Site of infection – Children with endocarditis, central nervous system infection, and primary bacteremia have high case fatality rates (15 to 20
percent) [3]. The case fatality rate is lowest for genitourinary tract infections (approximately 4 percent).
Microbiology – Case fatality is increased in children with pneumococcal and fungal infections (15 and 13 percent, respectively) [ 3]. Infection with
organisms resistant to antibiotics (eg, methicillin-resistant Staphylococcus aureus or vancomycin-resistant enterococcus species) is associated with
a marked increased mortality from sepsis. (See "Sepsis and the systemic inflammatory response syndrome: Definitions, epidemiology, and
prognosis", section on 'Type of infection'.)
Severity of illness – Mortality increases markedly depending upon the severity of illness in children with sepsis. As an example, in a multicenter
observational study of 1051 children between one month and 18 years of age treated for sepsis in pediatric ICUs, mortality increased from 1 percent inchildren with sepsis to 6 percent and 34 percent in children with severe sepsis and septic shock, respectively [6].
Multiple organ failure – The development of multiple organ dysfunction indicates an increased severity of illness in patients with sepsis and is
associated with a higher mortality estimated as 0 to 7 percent for patients with one affected organ system and 20 to 50 percent with two or more failing
organ systems [3,48-50]. (See "Systemic inflammatory response syndrome (SIRS) and sepsis in children: Definitions, epidemiology, clinical
manifestations, and diagnosis", section on 'Sepsis'.)

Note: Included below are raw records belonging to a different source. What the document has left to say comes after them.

-- ==== Sys2Proof/Config.lean ====
section
/-! DEFINITION. The figures the manual fixes for every P440, and the two values it leaves open. -/
namespace Sys2Proof.Config

/-- FREE VALUE (R89): byte `i` of the plain form of a sealed unit under a key. The manual says that unsealing is a fixed
transform of a key and a sealed unit and gives nothing else of it, so nothing constrains this constant. -/
opaque unsealByte (key : BitVec 128) (bytes : List Byte) (i : Nat) : Byte

/-- FREE VALUE (log 41): the number LOG_PAGE_FULL gives for a place of a full page which an earlier card wrote and whose
memory the log page's ring may not read (R158, R175). `record` is the place, 0 or 31. -/
opaque unreadRecordNumber (page : Nat) (gen : U32) (record : Nat) : U32

/-- Part code and revision of IDENT (R169). -/
def ident : U64 := 0x10440
/-- Length of the booth header in bytes (12.2). -/
def headerLength : Nat := 768
/-- The booth signature's eight bytes (12.2). -/
def signature : List Byte := [0x50, 0x4C, 0x34, 0x34, 0x30, 0x42, 0x54, 0x48]
/-- Cue records in the pool (R113). -/
def poolSize : Nat := 512
/-- Records each screen may always take (R114). -/
def reserve : Nat := 48
/-- Places of the permit table (R71). -/
def permitPlaces : Nat := 32
/-- Places of the holding list (R152). -/
def holdingPlaces : Nat := 16
/-- Entries of the log page table (9.4). -/
def logPages : Nat := 8
/-- Records in a log page (9.4). -/
def recordsPerPage : Nat := 32
/-- References a picture or sound queue holds at most (R65). -/
def queueRefs : Nat := 64
/-- Frames left at which the successor pass runs (R26). -/
def successorFrames : Nat := 96
/-- HELD tracks a screen may have at once (R86). -/
def heldTracks : Nat := 4
/-- Places of the delay line per output (R103). -/
def delayPlaces : Nat := 8192
/-- Unity of gains and levels (Gains, section 5). -/
def unity : Nat := 16384
/-- Boundaries a link may spend in TRAINING (R130). -/
def trainingLimit : Nat := 48
/-- Unanswered transfers that bring the link down (R130). -/
def answerWaitLimit : Nat := 8
/-- Bytes of a burst (R59, R96). -/
def burstBytes : Nat := 4096
/-- Bytes of a picture segment (R133). -/
def segmentBytes : Nat := 65536
/-- Tries of one access: the first and three retries (R183). -/
def busTries : Nat := 4
/-- The figure a 32-bit count without wrapping stops at (R72, R164). -/
def maxCount : Nat := 4294967295

end Sys2Proof.Config
end

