/-- A staged unit of an entry abandoned (R99). -/
def unstage (entry : Nat) (s : Option Staged) : Option Staged :=
  match s with
  | some g => if g.ref.entry = entry then none else some g
  | none => none

/-- The references and placeholders of an entry released from both queues (R67); a read in progress is abandoned and
counts as ended at once (R99), so every reference is consumed. DESIGN CHOICE (log 65): the picture queue's references
are consumed first, then the sound queue's, each in queue order, and the slots that this brings to 0 are answered in
that order. -/
def Card.releaseRefs (c : Card) (sc : Idx4) (entry : Nat) : Card :=
  let x := c.scr sc
  let refs := (queueRefs x.pictureQueue ++ queueRefs x.soundQueue).filter (fun r => r.entry == entry)
  let c := c.modScr sc (fun x =>
    { x with
      pictureQueue := x.pictureQueue.filter (fun i => i.entry != entry)
      soundQueue := x.soundQueue.filter (fun i => i.entry != entry)
      port := { x.port with staged := unstage entry x.port.staged }
      sound := { x.sound with staged := unstage entry x.sound.staged } })
  let c := refs.foldl Card.markReleased c
  refs.foldl (fun c r => c.consume sc r.slot r.gen) c

/-- A queue with the references of a slot's generation replaced by placeholders, but for a staged one (R68). -/
def withdrawFrom (slot : Nat) (gen : U32) (staged : Option Ref) (q : List QueueItem) : List QueueItem :=
  joinRuns (q.map (fun i =>
    match i with
    | .ref r =>
      if r.slot = slot ∧ r.gen = gen ∧ staged ≠ some r then .missing r.entry r.reel r.frame 1 else .ref r
    | i => i))

/-- The number of references of a slot's generation in the queues of the four screens. -/
def Card.refCount (c : Card) (slot : Nat) (gen : U32) : Nat :=
  (Idx4.all.map (fun sc =>
    ((queueRefs (c.scr sc).pictureQueue ++ queueRefs (c.scr sc).soundQueue).filter
      (fun r => r.slot == slot && r.gen == gen)).length)).sum

/-- A slot withdrawn while IN_USE (R68). -/
def Card.withdraw (c : Card) (slot : Nat) (gen : U32) : Card :=
  let before := c.refCount slot gen
  let c := Idx4.all.foldl (fun c sc => c.modScr sc (fun x =>
    { x with
      pictureQueue := withdrawFrom slot gen (x.port.staged.map (·.ref)) x.pictureQueue
      soundQueue := withdrawFrom slot gen (x.sound.staged.map (·.ref)) x.soundQueue })) c
  let replaced := before - c.refCount slot gen
  let c := c.dropEntryOf slot
  c.modSlot slot (fun x =>
    { x with tally := x.tally.bind (fun t =>
        if t.gen ≠ gen then some t
        else if t.outstanding ≤ replaced then none
        else some { t with outstanding := t.outstanding - replaced, withdrawn := true }) })

/-! ## The directory at a booth tick (R50) -/

/-- A slot's header read at its first meeting with an offer: the entry is made, or MEMORY_FAULT raised. -/
def Card.meetOffer (c : Card) (m : Mem) (h : Header) (slot : Nat) (gen : U32) : Card :=
  let access := BusAccess.headerRead (Fin.ofNat 256 slot)
  if c.busFailed access then (c.busDone access).memoryFault false poolPlace .slotHeader (h.slotAddr slot + 16)
  else
    let header := chunkHeaderOf (m.readBytes (h.slotAddr slot) 64)
    let c := c.busDone access
    { c with directory := insertEntry { slot := slot, gen := gen, header := header } c.directory }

Treatment requirements – The need for multiple vasoactive infusions predicts a poor prognosis. As an example, in an observational study of 96
episodes of pediatric septic shock in 80 patients, mortality was significantly higher for patients receiving multiple rather than one vasoactive agent (43
versus 0 percent, respectively) [48].
SUMMARY AND RECOMMENDATIONS
The rapid recognition and initial resuscitation of children with septic shock is discussed separately. (See "Septic shock: Rapid recognition and initial
resuscitation in children".)
Ongoing aggressive resuscitation should continue after the initial resuscitation of pediatric septic shock according to the principles of goal-directed
therapy, especially when managing children in whom adequate circulation has not been restored (algorithm 1). (See 'Overview' above.)
Whenever possible, children requiring resuscitation for septic shock should receive ongoing management by a pediatric critical care specialist or
pediatrician with similar expertise in a pediatric intensive care unit. (See 'Overview' above.)

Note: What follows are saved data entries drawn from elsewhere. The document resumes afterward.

-- ==== Sys2Proof/Machine/Core.lean ====
section
/-! DEFINITION. The machine as the host sees it. -/

def Sys2Proof.core : Host.Core :=
  { State := Sys2Proof.Machine.State
    Fault := Sys2Proof.Machine.Fault
    Refusal := Sys2Proof.Machine.Refusal
    step := Sys2Proof.Machine.step
    reset := Sys2Proof.Machine.State.reset }
end

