/-- A permit table `v` follows from `u` by a change of the one record that a permit id names; with no id, or one that no
record has, the table stays. -/
def PermitUnit.becomes (u v : PermitUnit) (id : Option U32) (after : Permit → Option Permit) : Prop :=
  v = { u with table := v.table } ∧
    match id.bind u.byId with
    | none => v.table = u.table
    | some (place, p) => ∀ n, FMap.find v.table n = if n = place then after p else FMap.find u.table n

/-- A showing record as the start of its entry leaves it (R31, R154), with some sound faults more (R152): OPEN, with the
booth time as its start time and a right check. -/
def Card.openedRecord (c : Card) (k : ShowingRecord) (faults : Nat) : ShowingRecord :=
  { k with state := .opened, startTime := c.boothTime, soundFaults := k.soundFaults + faults }.withCheck

/-- The entry play tally set up from a record at its entry's start (R149). -/
def ShowingRecord.newTally (k : ShowingRecord) (perMille : Nat) (ti : Title) : PlayTally :=
  { record := k.number, entry := k.entry, total := k.total, perMille := perMille, needed := k.needed, credited := 0
    isCredited := false, reels := ti.reels.map (fun _ => { pass := 0, best := 0, last := none }) }

/-- A TITLE entry of a screen starts (R31, R149, R154): its record is OPEN and its tally set up, and nothing else of the
counter changes. `faults` is the sound faults of its first frame (R152). -/
def State.startsPlay (s t : State) (sc : Idx4) (i : Nat) (ti : Title) (faults : Nat) : Prop :=
  ∀ k, s.card.counter.recordOf sc i = some k →
    t.card.counter = { s.card.counter with
      holding := s.card.counter.holding.map (fun r => if r.isFor sc i then s.card.openedRecord r faults else r)
      plays := s.card.counter.plays.set sc (some (k.newTally (s.card.perMille (s.card.permitOfEntry sc i)) ti)) }

/-- A TITLE entry starts in a step that also ends another entry or arms one (R31, R149, R154): its record is OPEN, with
at most one sound fault of its first frame, and its tally set up. -/
def State.opensPlay (s t : State) (sc : Idx4) (i : Nat) (ti : Title) : Prop :=
  ∀ k, s.card.counter.recordOf sc i = some k →
    (∃ n, n ≤ 1 ∧ s.card.openedRecord k n ∈ t.card.counter.holding) ∧
      t.card.counter.plays.get sc = some (k.newTally (t.card.perMille (t.card.permitOfEntry sc i)) ti)

/-- What becomes of the showing record of a screen's current entry, a TITLE, when the entry ends with a cause or, not
started, is dropped (R28, R34, R152, R155): started, its record is CLOSED with the port's counts (log 81), the booth
time and the cause; not started, its ARMED record is gone. The records of other screens stay. -/
def State.endsRecord (s t : State) (sc : Idx4) (i : Nat) (cause : EndCause) : Prop :=
  (let x := s.card.scr sc
   (x.seq.started = true → ∀ k ∈ s.card.counter.holding, k.isFor sc i = true →
     ({ k with
       state := .closed, endCause := some cause, endTime := s.card.boothTime, lost := x.port.settled.lost
       pictureFaults := x.port.faulted } : ShowingRecord).withCheck ∈ t.card.counter.holding) ∧
   (x.seq.started = false → ∀ k ∈ t.card.counter.holding, k.screen = sc → k.entry = i → k.state ≠ .armed) ∧
   (∀ k ∈ s.card.counter.holding, k.screen ≠ sc → k ∈ t.card.counter.holding))

/-- What becomes of the reservations when a screen's current entry, a TITLE, ends or is dropped (R28, R34, R84): an
uncredited entry's is released and a credited one's is over; then that of the armed entry is released where it is
dropped. -/
def State.freesPermits (s t : State) (sc : Idx4) (i : Nat) (dropped : Option Nat) : Prop :=
  ∃ v, s.card.permits.becomes v (s.card.permitOfEntry sc i)
      (if (s.card.scr sc).seq.started = true ∧ s.card.playCredited sc = true then Permit.usedUp else Permit.released) ∧
    v.becomes t.card.permits (dropped.bind (s.card.permitOfEntry sc)) Permit.released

Eradication of infection can reverse septic shock. Antimicrobial treatment should be optimized based upon culture results. Source control (physical
measures undertaken to eradicate a focus of infection, to eliminate ongoing microbial contamination, and to render a site inhospitable to microbial
growth and invasion) should be undertaken when possible because localized foci of infection (ie, abscess) may not respond to antibiotics alone (table
1). (See 'Eradicate infection' above.)
During initial management, continuation of respiratory support, monitoring of tissue perfusion using physiologic indicators and target goals, aggressive
administration of fluids, and titration of vasoactive infusions continue. In addition, the clinician should determine the need for invasive monitoring via
intraarterial and central venous cannulas. (See 'Ongoing and invasive monitoring' above and "Septic shock: Rapid recognition and initial resuscitation in
children", section on 'Physiologic indicators and target goals' and 'Continue fluid administration' above.)
Maintaining adequate hemoglobin levels is a critical aspect of managing children with septic shock. We and the American College of Critical Care
Medicine (ACCM) guidelines suggest a hemoglobin goal of 10 g/dL (equivalent to 30 percent hematocrit) as a target to maintain with blood transfusion
during resuscitation and ongoing management of children with septic shock (Grade 2C). Once shock has resolved, a lower hematocrit threshold for
blood transfusion may be safe. (See 'Blood transfusion' above.)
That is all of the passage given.